Collected data:
-- ==== Sys2Proof/Machine/RakeOps.lean ====
section
/-! DEFINITION. The rakes (spec/10): bindings, arriving streams, promotion, count records, dumps, saves and fills. -/

namespace Sys2Proof.Machine

/-- The word at place i of a rake register (R300). -/
def ringPlace (base ptr span i : Nat) : Nat := base + (if span = 0 then 0 else (ptr + i) % span)

/-- A rake address register at image start. -/
def rregDflt (_ : Nat) : RReg := {}

/-- A of supertile σ (R258). -/
def superA (sigma : Nat) : Nat := ((List.range 4).filter fun a => a * (a + 1) / 2 ≤ sigma).length - 1

/-- The useful entries of pan p under a supertile code: rows, columns, and whether only j ≤ i count (R282). -/
def State.usefulShape (s : State) (p sigma : Nat) : Nat × Nat × Bool :=
  if sigma = 15 then (64, 64, false)
  else
    let n := s.image.elim 0 fun m => fld (budget m 0) 63 48
    let a := superA sigma
    let b := sigma - a * (a + 1) / 2
    let r := p / 16
    let c := p % 16
    let nr := min 64 (n - 1024 * a - 64 * r)
    let nc := min 64 (n - 1024 * b - 64 * c)
    if b < a ∨ c < r then (nr, nc, false) else if r = c then (nr, nc, true) else (0, 0, false)

/-- U of a shape (R282). -/
def usefulCount (nr nc : Nat) (tri : Bool) : Nat := if tri then nr * (nr + 1) / 2 else nr * nc

/-- Whether entry e is useful in a block. -/
def RBlk.useful (b : RBlk) (e : Nat) : Bool :=
  decide (e < 4096) && decide (e / 64 < b.nr) && decide (e % 64 < b.nc) && (!b.tri || decide (e % 64 ≤ e / 64))

/-- When entry e of a stream arrives, in half SCLK (R271, R280): one entry per HCLK. -/
def Stream.arrival (st : Stream) (e : Nat) : Nat := st.first + 3 * e

/-- The accumulation generation (R290). -/
def State.accGen (s : State) : Nat := s.rdf R.ACC_GEN 0 31 0

/-- What the running image says of accumulation now. -/
def State.accSet (s : State) : AccSet :=
  let m := s.image.getD []
  { gen := s.accGen, i := budI m, p := budP m, d := budD m, cfg := s.rd R.ACC_CFG 0, stagger := s.rdf R.ACC_STAGGER 0 31 0
    stokes := s.rdf R.ACC_STOKES 0 1 0 }

/-- The integration of a short run of context q with stream tide n (R288), as its 32-bit field. -/
def AccSet.integration (a : AccSet) (q n : Nat) : Nat :=
  let delta := q * a.stagger / fld a.cfg 20 0
  field2c 32 (((n : Int) - a.p - delta) / (a.i : Int))

/-- Whether a dump of a record that falls now is late (R291). -/
def State.dumpLate (s : State) (a : AccSet) (recd : List Word) : Bool :=
  if fld (recd.getD 3 0) 63 32 = s.time.epoch then
    decide ((a.p : Int) + (sfld (recd.getD 3 0) 31 0 + 1) * a.i + a.d ≤ s.time.tide)
  else decide (a.d ≤ s.time.tide)

/-- The words of a 64-byte transfer. -/
def xferWords (bs : List Byte) : List Word := bytesWords 8 bs
/-- The bytes of words. -/
def wordsXfer (ws : List Word) : List Byte := (ws.map fun w => leBytes 8 w.toNat).flatten
/-- +∞ in binary64. -/
def infWord : Word := 0x7FF0000000000000#64

/-- The total of rank r that a block has read: both components, or none while it has not come; a poisoned or infinite
one, or a NaN pattern, is `some none` (R285 row 2, R293). -/
def RBlk.total (b : RBlk) (r : Nat) : Option (Option (Word × Word)) :=
  (pget b.got (1 + r / 4)).map fun g =>
    let x := word (leNat ((g.data.drop (16 * (r % 4))).take 8))
    let y := word (leNat ((g.data.drop (16 * (r % 4) + 8)).take 8))
    if g.poison || !(of64 x).finite || !(of64 y).finite then none else some (x, y)

/-- Whether the total of rank r was read as poison (R238). -/
def RBlk.totalPoison (b : RBlk) (r : Nat) : Bool := (pget b.got (1 + r / 4)).any (·.poison)

/-- Whether a binary64 word is −0. -/
def negZero (w : Word) : Bool := w == 0x8000000000000000#64

/-- A component after the division of R297. -/
def meanOf (mean : Bool) (steps : Nat) (w : Word) : Word :=
  if !mean then w
  else if steps = 0 then 0
  else if negZero w then w
  else word64 (to64 ((of64 w).dy.div (Dy.ofInt steps)))

/-- A component as binary32, or none above its maximum. -/
def asSingle (w : Word) : Option Nat :=
  if negZero w then some (2 ^ 31)
  else match to32 (of64 w).dy with
    | .fin x => some (word32 (.fin x))
    | _ => none

/-- A component as scaled int32 with a saturation flag (R296). -/
def asScaled (scale : Nat) (w : Word) : Int × Bool :=
  let v := ((of64 w).dy.scale (-(scale : Int))).round
  (clampI (-(2 ^ 31 - 1)) (2 ^ 31 - 1) v, decide (2 ^ 31 - 1 < v.natAbs))

/-- An infinite value of a format (R296). -/
def infValue (fmt : Nat) : List Byte :=
  match fmt with
  | 0 => leBytes 8 infWord.toNat ++ leBytes 8 infWord.toNat
  | 1 => leBytes 4 0x7F800000 ++ leBytes 4 0x7F800000
  | _ => leBytes 4 0x80000000 ++ leBytes 4 0x80000000

/-- A value as a dump writes it: bytes, whether it is infinite, saturated components (R296). -/
def dumpValue (fmt scale : Nat) (v : Option (Word × Word)) : List Byte × Bool × Nat :=
  match v with
  | none => (infValue fmt, true, 0)
  | some (x, y) =>
    match fmt with
    | 0 => (leBytes 8 x.toNat ++ leBytes 8 y.toNat, false, 0)
    | 1 =>
      match asSingle x, asSingle y with
      | some a, some b => (leBytes 4 a ++ leBytes 4 b, false, 0)
      | _, _ => (infValue 1, true, 0)
    | _ =>
      let a := asScaled scale x
      let b := asScaled scale y
      (leBytes 4 (field2c 32 a.1) ++ leBytes 4 (field2c 32 b.1), false, b2n a.2 + b2n b.2)

/-- Counts of a rake's work on a block. -/
structure Tally where
  promoted : Nat := 0
  inf : Nat := 0
  wrapInf : Nat := 0
  sat : Nat := 0
  deriving DecidableEq, Repr

/-- A rake's counters raised. -/
def State.tally (s : State) (k : Nat) (t : Tally) : State :=
  let s := if t.promoted = 0 then s else s.count R.RK_PROMOTED (4 * k) t.promoted
  let s := if t.inf = 0 then s else s.count R.RK_INF (4 * k) t.inf
  let s := if t.wrapInf = 0 then s else s.count R.RK_WRAP_INF (4 * k) t.wrapInf
  if t.sat = 0 then s else s.count R.DUMP_SAT (4 * k) t.sat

ACTIVITY:
Can you repeat, word for word, every line above from the one containing "let a := superA sigma" down to the one containing "def usefulCount (nr", including both?

WRITTEN SOLUTION:
    let a := superA sigma
    let b := sigma - a * (a + 1) / 2
    let r := p / 16
    let c := p % 16
    let nr := min 64 (n - 1024 * a - 64 * r)
    let nc := min 64 (n - 1024 * b - 64 * c)
    if b < a ∨ c < r then (nr, nc, false) else if r = c then (nr, nc, true) else (0, 0, false)

/-- U of a shape (R282). -/
def usefulCount (nr nc : Nat) (tri : Bool) : Nat := if tri then nr * (nr + 1) / 2 else nr * nc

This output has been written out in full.